Closed HashMap in Java / Scala

Very often, the performance bottleneck when using hash maps is the equals method. equals can be very expensive for deep data structures.

Please note that the following is about immutable hash maps. That way, at least you will never delete the key. I think adding keys should be fine.

Unsafe get

Suppose you request a hash map, being sure that it contains the requested key. Then, if there is no collision for a given key, the found single record can only be returned based on the hash hit, since it must be the requested object.

In most cases, you can avoid calling equals in get (in the absence of a collision).

Questions

  • What is the name of this concept?
  • Are there any hash map implementations for Java or Scala that support such an unsafe get operation?

Btw, I am open to suggestions on a better topic.

+4
source share
4 answers

What is the name of this concept?

Identity card.
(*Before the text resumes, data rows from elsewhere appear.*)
/-- The rows of a source, as addresses and lengths, in the order in which they are read. -/
def StreamDesc.rows (d : StreamDesc) : List (Nat × Nat) :=
  if d.none then []
  else (List.range d.n2).flatMap (fun p => (List.range d.n1).map (fun r => (d.far.toNat + p * d.fs2 + r * d.fs1, d.n0)))

/-- A block of K rows of 32 elements transposed (R110). -/
def transposeBlock (bits : Nat) (rows : List (List Byte)) : List Byte :=
  packBytes bits ((List.range 32).flatMap (fun e => rows.map (fun r => unpackAt bits r e)))

/-- Where the bytes of the source rows go (R110): physical offsets and bytes. -/
def StreamDesc.place (d : StreamDesc) (rows : List (List Byte)) : List (Nat × List Byte) :=
  if d.lay = 0 then (d.dests.map Prod.fst).zip rows
  else
    let h := d.unitRows
    let w := d.unitCols
    let b := d.spBase * 65536
    (List.range (d.n1 / h)).flatMap (fun g => (List.range (d.n0 / w)).map (fun t =>
      let cut := ((rows.drop (h * g)).take h).map (fun r => (r.drop (w * t)).take w)
      (b + d.sp + g * d.ss1 + t * d.ss2, if d.lay = 1 then cut.flatten else transposeBlock (eszBits d.esz) cut)))

def Core.putAll (k : Core) (l : List (Nat × List Byte)) : Core := l.foldl (fun (k : Core) w => k.writeSp w.1 w.2) k

/-- Bytes cut into rows of n. -/
def cutRows (n : Nat) (bs : List Byte) (rows : Nat) : List (List Byte) := (List.range rows).map (fun i => (bs.drop (n * i)).take n)

/-- Lines that ranges cover in full. -/
def fullLines (l : List (Nat × Nat)) : List Nat :=
  let ps := l.flatMap (fun r => linePieces r.1 r.2)
  ((ps.map (fun p => p.1 / 4096)).dedup).filter (fun k =>
    decide (4096 ≤ ((ps.filter (fun p => p.1 / 4096 == k)).map Prod.snd).sum))

/-- The dead hint of a descriptor on the source lines that it read in full (Table 04.6, R148). -/
def State.streamDead (s : State) (d : StreamDesc) (l : List (Nat × Nat)) : State :=
  if !d.dead then s
  else s.forAll (fullLines l) (fun s k =>
    let ga := BitVec.ofNat 64 (k * 4096)
    if s.isLocal ga then s.deadOne d.ctx (localOf ga)
    else s.deadRemote k)

/-- A transfer that waits moves nothing yet; a page that is away is asked back (R188). -/
def State.awaits (s : State) (p : Option Page) : State :=
  match p with
  | some p => s.demandReturn p
  | none => s

/-- R110, R114: far data into scratchpad. -/
def execStreamRead (c : CoreId) (e : EngId) (i : StreamIn) (s : State) : Out :=
  commit s (fun s =>
    match s.streamHead c e 0 with
    | none => s
    | some d =>
      let x := d.rows.foldl (fun (x : FarScan) r => x.read c d.ctx d.nc r.1 r.2 i.deck) { s := s, bad := i.bad, peer := i.peer }
      if x.wait then s.awaits x.away
      else if x.fault ≠ 0 then x.s.stopTransfer c e x.fault d x.poison
      else
        let rows := cutRows d.n0 x.data d.rows.length
        ((x.s.modCore c (fun k => k.putAll (d.place rows))).streamDead d d.rows).markMoved c e)

/-- The pieces of a write, each within a line: far address, physical scratchpad address, bytes. -/
def StreamDesc.moves (d : StreamDesc) : List (Nat × Nat × Nat) :=
  if d.none then [] else (List.range d.n2).flatMap (fun p => (List.range d.n1).flatMap (fun r =>
    let g := d.far.toNat + p * d.fs2 + r * d.fs1
    (linePieces g d.n0).map (fun x => (x.1, d.spBase * 65536 + d.sp + p * d.ss2 + r * d.ss1 + (x.1 - g), x.2))))

/-- Pieces of a write moved in order, each as it finds its slot and its home open; one that faults stops the rest: the state, how many
moved, the fault. -/
def State.streamPieces (s : State) (c e : Nat) (d : StreamDesc) (deck : Option Bool) (bad : List BadBytes) :
    List (Nat × Nat × Nat) → Bool → Nat → State × Nat × Nat
  | [], _, n => (s, n, 0)
  | m :: r, granted, n =>
    let code := s.writePieceCode d.ctx m.1 m.2.2
    if code.1 ≠ 0 then (s, n, code.1)
    else if code.2 then
      (match s.pageAt (m.1 % 2 ^ 48) with
        | some p => ((if p.away then s.demandReturn p else s), n, 0)
        | none => (s, n, 0))
    else if !granted ∧ !s.slotFree c (BitVec.ofNat 64 m.1) then (s, n, 0)
    else (s.writePiece c e d.ctx m.1 ((s.core c).readSp m.2.1 m.2.2) deck bad).streamPieces c e d deck bad r false (n + 1)

/-- R110, R114: scratchpad data to far memory, piece by piece as slots allow; a later command goes on where this one stops. -/
def execStreamWrite (c : CoreId) (e : EngId) (i : SpIn) (s : State) : Out :=
  commit s (fun s =>
    match s.streamHead c e 1 with
    | none => s
    | some d =>
      let s := s.upset c i.errs
      let left := d.moves.drop d.pos
      match left.find? (fun m => (s.core c).spBad m.2.1 m.2.2) with
      | some m => (s.spError c ((s.core c).badWord m.2.1 m.2.2)).streamFault c e 0x08
      | none =>
        let g := ((s.core c).eng e).granted
        let x := (s.modCore c (fun k => k.setEng e { k.eng e with granted := false })).streamPieces c e d i.deck i.bad left g 0
        if x.2.2 ≠ 0 then x.1.streamFault c e x.2.2
        else if x.2.1 = left.length then x.1.markMoved c e
        else x.1.markPos c e x.2.1)

/-- The first index outside the table told: status bit 0, and event 0x2513 (R111). -/
def State.badIndex (s : State) (c e : Nat) (x : Option Nat) : State :=
  match x with
  | none => s
  | some i => (s.event 0x2513 (srcCore c) [(1, c), (1, e), (4, i)]).modCore c (fun k =>
      k.setEng e { k.eng e with flags := (k.eng e).flags ||| 1 })

/-- The rows of a gather in order: each index inside the table reads its row, up to the first that waits or faults; the indices so far
outside the table are kept. -/
def FarScan.gather (x : FarScan) (c : Nat) (d : StreamDesc) (deck : Option Bool) : List Nat → Option Nat → FarScan × Option Nat
  | [], b => (x, b)
  | i :: r, b =>
    if x.fault ≠ 0 ∨ x.wait then (x, b)
    else if i < d.n2 then (x.read c d.ctx d.nc (d.far.toNat + i * d.fs1) d.n0 deck).gather c d deck r b
    else ({ x with data := x.data ++ List.replicate d.n0 0 } : FarScan).gather c d deck r (b.orElse (fun _ => some i))

/-- R111: a gather; an index outside the table gives zeros, status bit 0 and, once, event 0x2513, also where a later row faults. -/
def execStreamGather (c : CoreId) (e : EngId) (peer : List Byte) (i : SpIn)
    (s : State) : Out :=
  commit s (fun s =>
    match s.streamHead c e 2 with
    | none => s
    | some d =>
      let s := s.upset c i.errs
      let b := d.spBase * 65536
      let n := if d.none then 0 else d.n1
      let k := s.core c
      if k.spBad (b + d.idx) (4 * n) then (s.spError c (k.badWord (b + d.idx) (4 * n))).stopTransfer c e 0x08 d
      else
        let xs := (List.range n).map (fun j => leNat (k.readSp (b + d.idx + 4 * j) 4))
        let (f, out) := ({ s := s, bad := i.bad, peer := peer } : FarScan).gather c d i.deck xs none
        if f.wait then s.awaits f.away
        else if f.fault ≠ 0 then (f.s.badIndex c e out).stopTransfer c e f.fault d f.poison
        else
          let rows := cutRows d.n0 f.data n
          let s1 := (f.s.modCore c (fun k => k.putAll ((d.dests.map Prod.fst).zip rows))).badIndex c e out
          let src := (xs.filter (fun x => decide (x < d.n2))).map (fun x => (d.far.toNat + x * d.fs1, d.n0))
          (s1.streamDead d src).markMoved c e)

/-- R110: scratchpad to scratchpad. -/
def execStreamCopy (c : CoreId) (e : EngId) (errs : List (Nat × Bool)) (s : State) : Out :=
  commit s (fun s =>
    match s.streamHead c e 3 with
    | none => s
    | some d =>
      let s := s.upset c errs
      let b := d.spBase * 65536
      let k := s.core c
      match d.rows.find? (fun r => k.spBad (b + r.1) r.2) with
      | some r => (s.spError c (k.badWord (b + r.1) r.2)).stopTransfer c e 0x08 d
      | none =>
        (s.modCore c (fun k => k.putAll (d.place (d.rows.map (fun r => k.readSp (b + r.1) r.2))))).markMoved c e)

/-- R113: the head's writes are visible, or acknowledged by every peer: the done count advances. -/
def execStreamDescriptorComplete (c : CoreId) (e : EngId) (s : State) : Out :=
  commit s (fun s =>
    let q := (s.core c).eng e
    match q.queue with
    | d :: r =>
      if (d.moved ∨ d.none) ∧ s.fabric.outs.all (fun o => o.core != c.val || o.id != idStream e) then
        s.modCore c (fun k => k.setEng e { q with queue := r, done := q.done + 1 })
      else s
    | [] => s)

/-- R114: a transfer fault that the engine meets: its code is 0x05 to 0x08. Poison is recoverable where the transfer's first far byte lies
in a class A page (DESIGN CHOICE, assumption 125). -/
def execStreamTransferFault (c : CoreId) (e : EngId) (code : Nat) (s : State) : Out :=
  commit s (fun s =>
    match ((s.core c).eng e).queue with
    | d :: _ => if 0x05 ≤ code ∧ code ≤ 0x08 then s.stopTransfer c e code d (s.poisonAt code d.far.toNat) else s
    | [] => s)

end Sys2Proof.Machine
end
It will not call equals() when searching for items and just use an identifier (i.e. == ).

The correct solution is not to “correct” the map, but to use only the keys that use Object.equals() by default:

 public boolean equals( Object other ) { return this == other; } 

The problem is that finding elements on this map can be problematic if all the keys are not single. Therefore, you cannot use String , for example, because Java does not guarantee that all line instances are interned. The same is true for Integer : instances of <-128 and> 127 will be different.

But if you use your own optimized implementation for keys, you can solve this problem.

+7
source

Such a data structure does not exist, as far as I know, precisely because it is unsafe - there is no way to reliably encode your specific condition.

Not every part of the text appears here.